The tragedy of Ni no Kuni is that while it may contain 300+ familiars, I will only ever use a few. The reason is simple: poorly designed game mechanics. Each familiar must be separately levelled up; familiars who are not in the active 9 gain no experience, which punishes players for doing anything other than sticking with the same handful of familiars. Why would you experiment with new familiars when this would necessitate grinding them from scratch? This undermines all the effort the developers took to create the variety of familiars, and yet it would have been so easy to avoid. Familiars could simply take on the same level as their human partner. They could share a common level. If the player absolutely had to choose between levelling familiars, then there should have been a common experience pool. And I can think of more ideas (1).  Similarly, obtaining new familiars is also a matter of grinding – go where they spawn, defeat them, and if they don’t join, repeat. And repeat. And, if necessary, repeat. This is bad design, consuming the player’s time in exchange for another pull of the slot machine, with nary an element of choice or skill in sight.
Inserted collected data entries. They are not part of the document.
-- ==== Sys2Proof/Tests/Slice0.lean ====
section
/-! SUPPORT. The smoke tests, the words written out from spec/30_encoding.md, one-step tests from the vectors of
spec/95_test_vectors.md (each names its vector), and for each statement with hypotheses a state that meets them. -/

namespace Sys2Proof.Tests

open Sys2Proof Sys2Proof.Machine

/-! ## Well-formedness: one ill-formed term for each check -/

theorem test_wf_demod_count_too_large : (Instr.demod 65536).wf = false := by decide

theorem test_wf_demod_count_largest : (Instr.demod 65535).wf = true := by decide

theorem test_wf_block_words_odd : ¬ ({ Config.tc1 with blockWords := 5 } : Params).BlockWordsOk := by decide

theorem test_wf_chunk_zero : ¬ ({ Config.tc1 with chunk := 0 } : Params).ChunkOk := by decide

theorem test_wf_acc_cap_too_small : ¬ ({ Config.tc1 with accCap := 11 } : Params).AccCapOk := by decide

theorem test_wf_sync_offset_outside_block : ¬ ({ Config.tc1 with syncOffset := 16 } : Params).SyncOffsetOk := by decide

theorem test_wf_sync_flip_zero : ¬ ({ Config.tc1 with syncFlip := 0 } : Params).SyncFlipOk := by decide

theorem test_wf_symtab_not_inverting : ¬ ({ Config.tc1 with symtab := [(0xCCCC#16, 0x01#8)] } : Params).SymtabOk :=
  fun h => absurd (h 0x00#8 false) (by decide)

theorem tc1_wf : Config.tc1.Wf := ⟨by decide, by decide, by decide, by decide, by decide, by decide⟩

/-! ## Decoding: words written out bit by bit, `IMM16` at 31:16, `RSV` at 15:8, `OPC` at 7:0 (30_encoding.md R80, R82) -/

theorem test_decode_nop : decode 0b0000000000000000_00000000_00000000#32 = .ok .nop := by decide

theorem test_decode_acq : decode 0b0000000000000000_00000000_00000001#32 = .ok .acq := by decide

theorem test_decode_align : decode 0b0000000000000000_00000000_00000010#32 = .ok .align := by decide

theorem test_decode_demod : decode 0b0000000000000100_00000000_00000011#32 = .ok (.demod 4) := by decide

theorem test_decode_emit : decode 0b0000000000000000_00000000_00000100#32 = .ok .emit := by decide

theorem test_decode_drain : decode 0b0000000000000000_00000000_00000101#32 = .ok .drain := by decide

theorem test_decode_cycle : decode 0b0000000000000000_00000000_00000110#32 = .ok .cycle := by decide

theorem test_decode_run : decode 0b0000000000000000_00000000_00000111#32 = .ok .run := by decide

theorem test_decode_tlook : decode 0b1011001100110011_00000000_00001000#32 = .ok (.tlook 0xB333#16) := by decide

theorem test_decode_clrst : decode 0b0000000000000000_00000000_00001001#32 = .ok .clrst := by decide

theorem test_decode_srst : decode 0b0000000000000000_00000000_00001010#32 = .ok .srst := by decide

/-- K1 and K3 of section 7: RSV, and IMM16 on a command without operand. -/
theorem test_decode_illegal_bits :
    decode 0x00000100#32 = .error .illegalBits ∧ decode 0x00010001#32 = .error .illegalBits := by decide

/-- K5 and K6 of section 7: the ends of the reserved opcodes. -/
theorem test_decode_reserved_opcode :
    decode 0x0000000B#32 = .error .reservedOpcode ∧ decode 0x000000FF#32 = .error .reservedOpcode := by decide

/-- Check 1 comes before check 2 (44_sequencer_control.md R170): a reserved opcode with RSV set is reason 1. -/
theorem test_decode_check_order : decode 0x0000010B#32 = .error .illegalBits := by decide

theorem test_decode_table_word : decodeTableWord 32 0x00040003 = some (.demod 4) ∧ decodeTableWord 8 0x0A = some .srst := by
  decide

/-! ## Small states -/

/-- The next state of a step, where there is one. -/
def after (o : Host.Outcome State Fault Refusal) : Option State :=
  match o with
  | .next s => some s
  | .fault _ => none
  | .refused _ => none

/-- Block B1 of S5. -/
def b1 : List Word := [0x001B0000#32, 0xCB532CB3#32, 0x00000000#32, 0xCD54D4B4#32]

/-- TC1, idle, block B1 held (Q2). -/
def held : State := { State.reset with raw := Memory.ofBytes 0 (blockBytes b1), cur := 0, blkCnt := 1 }

/-- TC1, idle, one chunk in the accumulator and the block used up (M5). -/
def full : State := { held with acc := Memory.ofBytes 0 [0x12, 0x34, 0x56, 0x78], fill := 4, cur := 4 }

/-- TC1, a block requested by the command `op`. -/
def requesting (op : SeqOp) : State := { State.reset with seqOp := op, state := .acq, run := op == .run }

/-- TC1, the sequencer in ALIGN or DEMOD on block B1, working for the command `op`. -/
def sequencing (q : SeqState) (op : SeqOp) : State := { held with seqOp := op, state := q, run := op == .run }

/-- TC1, one payload submitted by the command `op`, and a whole chunk left. -/
def submitting (op : SeqOp) : State :=
  { full with
    seqOp := op
    state := .emit
    run := op == .run
    pend := true
    pay := Memory.ofBytes 0 [0x01, 0x10, 0x02, 0x00, 0x00, 0x0A, 0x0B, 0x0C, 0x0D] }

/-- TC1 after an acquisition fault (Q3). -/
def faulted : State := { State.reset with fatal := true, state := .fault }

/-- A state of TC1 meets the invariant when its fields do. -/
theorem inv_of {s : State} (hp : s.params = Config.tc1)
    (h : (s.raw.Whole 16 ∨ (s.raw = [] ∧ s.cur = 4)) ∧ s.cur ≤ 4 ∧ s.cur % 2 = 0 ∧ s.acc.Whole s.fill ∧ s.fill ≤ 12 ∧
      (s.pay = [] ∨ (s.pay.Whole 9 ∧ s.pay.bytes.take 5 = Config.tc1.hdr.bytes)) ∧
      (s.pend = true ↔ s.state = .emit) ∧ (s.pend = true → s.pay ≠ []) ∧
      (s.seqOp = .none ↔ s.state = .idle ∨ s.state = .fault) ∧
      (s.state = .acq → s.seqOp = .acq ∨ s.seqOp = .cycle ∨ s.seqOp = .run) ∧
      (s.state = .align ∨ s.state = .demod → s.seqOp = .cycle ∨ s.seqOp = .run) ∧ (s.state = .emit → s.seqOp ≠ .acq) ∧
      (s.state = .align ∨ s.state = .demod → s.cur = 0) ∧ (s.fatal = true ↔ s.state = .fault) ∧
      (s.run = true ↔ s.seqOp = .run) ∧ (s.badcmd = true ↔ s.badcode ≠ .none) ∧ (s.badcmd = false → s.lastbad = 0#32)) :
    s.Inv := by
  obtain ⟨h1, h2, h3, h4, h5, h6, h7, h8, h9, h10, h11, h12, h13, h14, h15, h16, h17⟩ := h
  refine ⟨⟨hp ▸ tc1_wf, ?_, ?_, h3, h4, ?_, ?_⟩, ⟨h7, h8, h9, h10, h11, h12, h13, h14, h15, h16, h17⟩⟩
  · rw [hp]; exact h1
  · rw [hp]; exact h2
  · rw [hp]; exact h5
  · rw [hp]; exact h6
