-- ==== Sys2Proof/Safety.lean ====
section
/-! DEFINITION. The terms the claims are stated in: the legal transitions, the invariant of every
step, the tree an arena holds and its codewords, the bytes a string of bits packs into, the
conditions under which an engine access is answered. -/

namespace Sys2Proof.Machine

/-- The transitions of 10_state.md R22: "leaves to", staying, and the way to `IDLE` from any
state. -/
def Fsm.mayMove : Fsm → Fsm → Bool
  | _, .idle => true
  | .idle, .eCount => true
  | .idle, .dHeader => true
  | .eCount, .eBuild => true
  | .eBuild, .eCodes => true
  | .eCodes, .eHeader => true
  | .eHeader, .ePayload => true
  | .dHeader, .dRebuild => true
  | .dRebuild, .dPayload => true
  | a, b => a == b

/-- The encoder's states (10_state.md R22). -/
def Fsm.isEncoder : Fsm → Bool
  | .eCount | .eBuild | .eCodes | .eHeader | .ePayload => true
  | .idle | .dHeader | .dRebuild | .dPayload => false

/-- The decoder's states (10_state.md R22). -/
def Fsm.isDecoder : Fsm → Bool
  | .dHeader | .dRebuild | .dPayload => true
  | .idle | .eCount | .eBuild | .eCodes | .eHeader | .ePayload => false

/-- A step ends in a next state. -/
def Goes (o : Host.Outcome State Fault Refusal) : Prop := ∃ t, o = .next t

/-- The engine's turn: no input is due, and the engine steps from `t`, which is `s` with one step less
to go before the next input (70_reset_and_hazards.md R389). -/
def State.engineTurn (s t : State) : Prop :=
  (s.inputs = [] ∧ t = s)
    ∨ ∃ n x rest, s.inputs = ⟨n + 1, x⟩ :: rest ∧ t = { s with inputs := ⟨n, x⟩ :: rest }

/-- The platform answers a read of `a` (20_memory.md R74). -/
def State.readable (s : State) (a : Nat) : Prop :=
  a < Config.memorySize ∧ s.plat.readFaults a = false

/-- The bound check passes for `a` (20_memory.md R73) and the platform answers a write (R74). -/
def State.writable (s : State) (a : Nat) : Prop :=
  s.eng.dst.toNat ≤ a ∧ a < s.eng.dst.toNat + s.eng.cap.toNat ∧ a < Config.memorySize
    ∧ s.plat.writeFaults a = false

/-- The present symbols in ascending order (00_scope.md glossary, 10_state.md R41). -/
def Engine.present (g : Engine) : List Byte := allSymbols.filter fun v => g.freqOf v != 0

/-- The sum of the counters, exact (40_frequency_table.md R132). -/
def Engine.freqSum (g : Engine) : Nat := (allSymbols.map fun v => (g.freqOf v).toNat).sum

/-- No two of these nodes have the same key (41_priority_queue.md R151). -/
def Engine.distinctKeys (g : Engine) (l : List NodeRef) : Prop :=
  ∀ a ∈ l, ∀ b ∈ l, a ≠ b → g.pqLess a b = true ∨ g.pqLess b a = true

/-- `m` is the smallest of these nodes (41_priority_queue.md R153). -/
def Engine.isLeast (g : Engine) (m : NodeRef) (l : List NodeRef) : Prop :=
  m ∈ l ∧ ∀ n ∈ l, n ≠ m → g.pqLess m n = true

/-- A binary tree over symbols, its leaves with their weights; `single` is the synthetic root of
k = 1 (42_tree_builder.md R172). -/
inductive Tree where
  | leaf (v : Byte) (w : Nat)
  | single (l : Tree)
  | node (l r : Tree)
  deriving DecidableEq, Repr

/-- The number of nodes. -/
def Tree.size : Tree → Nat
  | .leaf _ _ => 1
  | .single l => l.size + 1
  | .node l r => l.size + r.size + 1

/-- The length of the longest path. -/
def Tree.depth : Tree → Nat
  | .leaf _ _ => 0
  | .single l => l.depth + 1
  | .node l r => max l.depth r.depth + 1

/-- The leaves from left to right. -/
def Tree.leaves : Tree → List (Byte × Nat)
  | .leaf v w => [(v, w)]
  | .single l => l.leaves
  | .node l r => l.leaves ++ r.leaves

/-- Every internal node has two children (42_tree_builder.md R175 (c)). -/
def Tree.full : Tree → Bool
  | .leaf _ _ => true
  | .single _ => false
  | .node l r => l.full && r.full

/-- The codewords: the path to each leaf, bit 0 to the left and bit 1 to the right
(43_code_generator.md R190). -/
def Tree.codes : Tree → List (Byte × List Bool)
  | .leaf v _ => [(v, [])]
  | .single l => l.codes.map fun c => (c.1, false :: c.2)
  | .node l r =>
    (l.codes.map fun c => (c.1, false :: c.2)) ++ r.codes.map fun c => (c.1, true :: c.2)

/-- The arena holds the tree `t` at node `n` (10_state.md R42). -/
def Engine.holdsTree (g : Engine) : Tree → NodeRef → Prop
  | .leaf v w, n =>
    (g.nodeAt n).kind = .leaf ∧ (g.nodeAt n).sym = v ∧ (g.nodeAt n).w.toNat = w
  | .single l, n =>
    (g.nodeAt n).kind = .internal ∧ (g.nodeAt n).right = none
      ∧ ∃ a, (g.nodeAt n).left = some a ∧ g.holdsTree l a
  | .node l r, n =>
    (g.nodeAt n).kind = .internal
      ∧ (∃ a, (g.nodeAt n).left = some a ∧ g.holdsTree l a)
      ∧ ∃ b, (g.nodeAt n).right = some b ∧ g.holdsTree r b

/-- The root is a tree that a walk can finish: at most 511 nodes, paths of at most 255 bits, one
leaf a symbol (42_tree_builder.md R175). -/
def Engine.rootTree (g : Engine) (t : Tree) : Prop :=
  (∃ n, g.root = some n ∧ g.holdsTree t n) ∧ t.size ≤ 511 ∧ t.depth ≤ 255
    ∧ (t.leaves.map Prod.fst).Nodup

/-- A byte from its bits, the first bit most significant, missing bits 0 (20_memory.md R65). -/
def packByte (bs : List Bool) : Byte :=
  BitVec.ofNat 8 (((List.range 8).map fun q => if bs.getD q false then 2 ^ (7 - q) else 0).sum)

/-- Byte `q` of the packed string of bits `bs` (20_memory.md R65). -/
def packedByte (bs : List Bool) (q : Nat) : Byte := packByte (bs.drop (8 * q))

/-- The bits in the accumulator that wait for their byte to be complete (44_bitstream.md R211). -/
def Engine.waiting (g : Engine) : List Bool :=
  (List.range g.nacc.toNat).map fun q => g.acc.getLsbD (7 - q)

/-- The accumulator holds fewer than eight bits and zeros behind them (44_bitstream.md R210, R211). -/
def Engine.accClean (g : Engine) : Prop := g.nacc.toNat < 8 ∧ g.acc = packByte g.waiting

/-- The engine after the bits `bs` were put into the writer (44_bitstream.md R211, R212): the waiting
bits and the new ones fill whole bytes, the rest waits. -/
def Engine.afterBits (g : Engine) (bs : List Bool) : Engine :=
  let all := g.waiting ++ bs
  { g with
    acc := packedByte all (all.length / 8)
    nacc := BitVec.ofNat 4 (all.length % 8)
    nbits := g.nbits + BitVec.ofNat 64 bs.length
    wpos := g.wpos + BitVec.ofNat 64 (all.length / 8) }

/-- The address of the payload byte the writer completes next (44_bitstream.md R211). -/
def Engine.writeAddr (g : Engine) : Nat := g.wbase.toNat + g.wpos.toNat

/-- How many payload bytes the bits `bs` complete. -/
def Engine.bytesDone (g : Engine) (bs : List Bool) : Nat := (g.waiting ++ bs).length / 8

/-- The payload bytes the bits complete are in memory `m`, packed MSB first, and no other byte
differs; the port's record gains one write for each, in ascending order. -/
def State.bitsWritten (s : State) (bs : List Bool) (m : List Host.Cell) (log : List BusAccess) :
    Prop :=
  (∀ q < s.eng.bytesDone bs,
      Memory.read m (s.eng.writeAddr + q) = packedByte (s.eng.waiting ++ bs) q)
    ∧ (∀ a, a < s.eng.writeAddr ∨ s.eng.writeAddr + s.eng.bytesDone bs ≤ a →
      Memory.read m a = Memory.read s.mem a)
    ∧ log = ((List.range (s.eng.bytesDone bs)).map fun q =>
        BusAccess.write (s.eng.writeAddr + q) (packedByte (s.eng.waiting ++ bs) q)).reverse

/-- Every payload byte the bits complete can be written. -/
def State.bitsWritable (s : State) (bs : List Bool) : Prop :=
  ∀ q < s.eng.bytesDone bs, s.writable (s.eng.writeAddr + q)

/-- `n` reads of the bit reader in a row. -/
def readBits : Nat → State → Res (List Bool)
  | 0, s => .ok [] s
  | n + 1, s => (brReadBit s).bind fun b s => (readBits n s).bind fun bs s => .ok (b :: bs) s

/-- `n` merges in a row. -/
def mergeTimes : Nat → State → Res Unit
  | 0, s => .ok () s
  | n + 1, s => (tbMerge s).bind fun _ s => mergeTimes n s

/-- The tree builder for k ≥ 2 (42_tree_builder.md): the leaves, k - 1 merges, the root. -/
def buildTree (s : State) : Res Unit :=
  (tbLeaves s).bind fun _ s => (mergeTimes (s.eng.k.toNat - 1) s).bind fun _ s => tbFinish s

/-- The reads of consecutive bytes from `a` on, as the port records them, the newest first. -/
def readLog (m : List Host.Cell) (a : Nat) : Nat → List BusAccess
  | 0 => []
  | n + 1 => readLog m (a + 1) n ++ [.read a (Memory.read m a)]

/-- The bytes of memory from `a` on. -/
def bytesAt (m : List Host.Cell) (a : Nat) : Nat → List Byte
  | 0 => []
  | n + 1 => Memory.read m a :: bytesAt m (a + 1) n

/-- The state after an error (60_exceptions.md R346), written out: only the report, the results,
`DONE`, `ERR` and the FSM state differ from `s`. -/
def State.failed (s : State) (code : BitVec 4) (sub : BitVec 8) (info : DWord) : State :=
  { s with
    regs := { s.regs with
      errCode := code, errSub := sub, errInfo := info
      outLen := 0, payloadBits := 0, symbols := 0, done := false, err := true }
    eng := { s.eng with fsm := .idle, phase := 0 } }

/-- The platform answers a read of `a` with an error (20_memory.md R74). -/
def State.unreadable (s : State) (a : Nat) : Prop :=
  a < Config.memorySize ∧ s.plat.readFaults a = true

/-- A write at `a`, at or above the start of the output range, fails: it lies beyond the range
(20_memory.md R73), or the platform answers it with an error (R74). -/
def State.unwritable (s : State) (a : Nat) : Prop :=
  s.eng.dst.toNat ≤ a
    ∧ (s.eng.dst.toNat + s.eng.cap.toNat ≤ a
      ∨ (a < Config.memorySize ∧ s.plat.writeFaults a = true))

/-- The state after a read of `a` that fails: `READ_FAULT` with the address (20_memory.md R74). -/
def State.readFailed (s : State) (a : Nat) : State :=
  { s with busLog := .readError a :: s.busLog }.failed 7 0x30 (BitVec.ofNat 64 a)

/-- The state after a write at `a` that fails: beyond the output range `WRITE_BOUND` with `a - s.dst`
and no access (20_memory.md R73), else `WRITE_FAULT` with the address (R74). The bound comes first
(60_exceptions.md R345). -/
def State.writeFailed (s : State) (a : Nat) : State :=
  if s.eng.dst.toNat + s.eng.cap.toNat ≤ a then
    s.failed 5 0x12 (BitVec.ofNat 64 (a - s.eng.dst.toNat))
  else { s with busLog := .writeError a :: s.busLog }.failed 7 0x31 (BitVec.ofNat 64 a)

/-- How many of the bits `bs` are put before the one that completes byte `q`. -/
def Engine.bitsBefore (g : Engine) (q : Nat) : Nat := 8 * q + 7 - g.nacc.toNat

/-- The engine when the write of completed byte `q` fails: the byte and its eight bits are still in
the accumulator (44_bitstream.md R211, 60_exceptions.md R346, log entry 15). -/
def Engine.fullByte (g : Engine) (bs : List Bool) (q : Nat) : Engine :=
  { g with
    acc := packedByte (g.waiting ++ bs) q
    nacc := 8
    nbits := g.nbits + BitVec.ofNat 64 (g.bitsBefore q + 1)
    wpos := g.wpos + BitVec.ofNat 64 q }

/-- Of the payload bytes the bits `bs` complete, byte `q` is the first whose write fails. -/
def State.byteFails (s : State) (bs : List Bool) (q : Nat) : Prop :=
  q < s.eng.bytesDone bs ∧ (∀ p < q, s.writable (s.eng.writeAddr + p))
    ∧ s.eng.writeAddr + q < Config.memorySize ∧ s.unwritable (s.eng.writeAddr + q)

/-- The field of container bytes `[off, off + n)` that a `D_HEADER` step reads, by phase
(46_decoder.md R272). -/
def Engine.headerField (g : Engine) (off n : Nat) : Prop :=
  (g.phase = 0 ∧ off = 0 ∧ n = 4) ∨ (g.phase = 1 ∧ off = 4 ∧ n = 8)
    ∨ (g.phase = 2 ∧ off = 12 ∧ n = 2)
    ∨ (g.phase = 3 ∧ g.e.toNat < g.k.toNat ∧ off = 14 + 5 * g.e.toNat ∧ n = 5)
    ∨ (g.phase = 4 ∧ off = 14 + 5 * g.k.toNat ∧ n = 4)

/-- The state after the first lines of acceptance (47_host_interface.md R312), written out. -/
def State.acceptedAs (s : State) (op : BitVec 4) : State :=
  { s with
    regs := { s.regs with
      done := false, err := false, errCode := 0, errSub := 0, errInfo := 0
      outLen := 0, payloadBits := 0, symbols := 0 }
    eng := { s.eng with
      op := op, src := s.regs.srcAddr, len := s.regs.srcLen
      dst := s.regs.dstAddr, cap := s.regs.dstCap } }

/-- What acceptance needs of the operand registers (47_host_interface.md R312): no range wraps, and
no two non-empty ranges overlap. -/
def Regs.rangesOk (r : Regs) : Prop :=
  r.srcAddr.toNat + r.srcLen.toNat ≤ 2 ^ 64 ∧ r.dstAddr.toNat + r.dstCap.toNat ≤ 2 ^ 64
    ∧ ¬(0 < r.srcLen.toNat ∧ 0 < r.dstCap.toNat
      ∧ r.srcAddr.toNat < r.dstAddr.toNat + r.dstCap.toNat
      ∧ r.dstAddr.toNat < r.srcAddr.toNat + r.srcLen.toNat)

/-- The operand ranges are ordinary memory (70_reset_and_hazards.md R388). -/
def State.operandsOrdinary (s : State) : Prop :=
  s.plat.ordinary s.regs.srcAddr.toNat s.regs.srcLen.toNat = true
    ∧ s.plat.ordinary s.regs.dstAddr.toNat s.regs.dstCap.toNat = true

/-- The progress indices of each FSM state: what a run has established when it is there. -/
def Engine.progress (g : Engine) : Prop :=
  match g.fsm with
  | .idle => True
  | .eCount => g.i.toNat ≤ g.len.toNat ∧ g.freqSum = g.i.toNat
  | .eBuild => g.freqSum = g.len.toNat ∧ (g.phase ≠ 0 → g.k.toNat = g.present.length)
  | .eCodes => g.freqSum = g.len.toNat ∧ g.k.toNat = g.present.length
  | .eHeader =>
    g.k.toNat = g.present.length ∧ g.phase.toNat ≤ 1
      ∧ (g.phase = 1 →
        g.hsize.toNat = 18 + 5 * g.k.toNat ∧ g.hpos.toNat < g.hsize.toNat
          ∧ g.csize.toNat = g.hsize.toNat + (g.total.toNat + 7) / 8
          ∧ g.csize.toNat ≤ g.cap.toNat ∧ g.total.toNat < 2 ^ 32)
  | .ePayload =>
    g.i.toNat ≤ g.len.toNat ∧ g.hsize.toNat = 18 + 5 * g.k.toNat
      ∧ g.csize.toNat ≤ g.cap.toNat
  | .dHeader =>
    g.phase.toNat ≤ 5
      ∧ (g.phase.toNat ≤ 2 → g.freqSum = 0)
      ∧ (3 ≤ g.phase.toNat →
        g.e.toNat ≤ g.k.toNat ∧ g.e.toNat = g.present.length ∧ g.sum.toNat = g.freqSum
          ∧ g.freqSum ≤ g.e.toNat * (2 ^ 32 - 1))
      ∧ (4 ≤ g.phase.toNat → g.e.toNat = g.k.toNat)
      ∧ (g.phase = 5 → g.hsize.toNat = 18 + 5 * g.k.toNat ∧ g.hsize.toNat ≤ g.len.toNat)
  | .dRebuild =>
    g.phase.toNat ≤ 2 ∧ g.k.toNat = g.present.length ∧ g.freqSum = g.origlen.toNat
      ∧ g.origlen.toNat ≤ g.cap.toNat
      ∧ g.hsize.toNat + (g.bitlen.toNat + 7) / 8 = g.len.toNat
  | .dPayload =>
    g.j.toNat ≤ g.origlen.toNat ∧ g.origlen.toNat ≤ g.cap.toNat
      ∧ g.rpos.toNat ≤ g.bitlen.toNat ∧ g.rbase = g.src + g.hsize
      ∧ g.hsize.toNat + (g.bitlen.toNat + 7) / 8 = g.len.toNat

/-- The queue in its written form: ascending, each node once (log entry 10). -/
def Engine.queueWf (g : Engine) : Prop := g.pq.Pairwise (· < ·) ∧ g.pq.length ≤ 256

/-- The invariant of every step. -/
structure Inv (s : State) : Prop where
  /-- Memory keeps its canonical form. -/
  memory : Memory.wf s.mem = true
  /-- The queue keeps its written form and its capacity (41_priority_queue.md R154). -/
  queue : s.eng.queueWf
  /-- `DONE` and `ERR` "are never both 1" (10_state.md R28). -/
  notBoth : ¬(s.regs.done = true ∧ s.regs.err = true)
  /-- No reserved error code is reported, and none without `ERR_CODE` (30_encoding.md R107, R29). -/
  errReported : s.regs.errCode.toNat ≤ 7 ∧ (s.regs.err = true → s.regs.errCode ≠ 0)
  /-- k stays in its range (10_state.md R38, R40). -/
  counts : s.eng.k.toNat ≤ 256 ∧ s.regs.symbols.toNat ≤ 256
  /-- While busy the status bits and the results are 0 (70_reset_and_hazards.md R386). -/
  busyClear : s.busy = true →
    s.regs.done = false ∧ s.regs.err = false ∧ s.regs.errCode = 0 ∧ s.regs.errSub = 0
      ∧ s.regs.errInfo = 0 ∧ s.regs.outLen = 0 ∧ s.regs.payloadBits = 0 ∧ s.regs.symbols = 0
  /-- While busy the latched ranges are the ones acceptance checked (20_memory.md R72, R73). -/
  busyRanges : s.busy = true →
    s.eng.src.toNat + s.eng.len.toNat ≤ 2 ^ 64 ∧ s.eng.dst.toNat + s.eng.cap.toNat ≤ 2 ^ 64
      ∧ s.eng.overlap = false ∧ s.rangesOrdinary = true
  /-- The FSM state belongs to the command that runs (10_state.md R22, R40). -/
  command :
    (s.eng.fsm.isEncoder = true → s.eng.op = 1 ∧ s.eng.len.toNat ≤ 2 ^ 32 - 1)
      ∧ (s.eng.fsm.isDecoder = true → s.eng.op = 2)
  /-- The progress indices fit the FSM state. -/
  progress : s.eng.progress

end Sys2Proof.Machine
end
But what if recruiting new familiars required an “interesting decision”? What if – for example – you had to choose between spending experience points on levelling existing familiars, or on purchasing new ones? That would have made Ni no Kuni a very different game. It might also have made it a better one.

 

And yet…

 

I like Ni no Kuni. And I love the familiars, in spite of the lousy way they’re handled. I like their punny names, their designs, their animations – static images don’t convey how adorable they are. Consider the Green Buncher, a familiar (second picture down) made out of bananas, right down to his feet – I named mine “Brunchy”. Then there’s the Turbandit, who upgrades to Turburn, Turban Myth, and Turban Legend; he doesn’t walk into battle so much as waddle, his head wobbling from side to side. One of the suggested names for a Turban Myth is “Myth Piggy”! And don’t forget the Potty, a creature that looks like a penguin wearing a jar – it upgrades to Jackpotty, Crackpot, and Hotpot. Mar Mite himself is a Mite, who upgrades to Mighty Mite, Mermite, and Dynamite. His default name is “Mitey”, but I found his name in the demo – “Mar Mite” –impossible to resist. How can you not love those names?

 

That makes the familiars a good metaphor for Ni no Kuni, a game that is flawed in so many ways, but that often delights as well. Grindy familiars are just the tip of the iceberg – I could write paragraphs more about the failings of NNK’s battle system, plot, and characterisation – but the familiars also epitomise NNK’s appeal. In my review of Tearaway I wrote that a sense of joy is a “rare and precious thing, especially in this medium”, and it’s that joy that NNK produces in its best moments: naming a new familiar, watching as Mar Mite devours a snack or Brunchy hops along on his banana-feet, or simply thumbing through the in-game Wizard’s Compendium, which lists familiars together with a picture and a cute little blurb. I could never call Ni no Kuni a great game – but I can say that it made me smile.

 

(1) Persona 3 and 4 offer another interesting contrast; while personas level separately, just like familiars in NNK, higher-level personas are created by fusing together several lower-level personas. So you might fuse several tier 1s to create a tier 2, then several tier 2s to create a tier 3, meaning you will see – and use – many of their weird and wonderful personas. And unlike NNK,  the Persona games discourage grinding: as your characters gains more and more levels, enemies bring in less and less experience.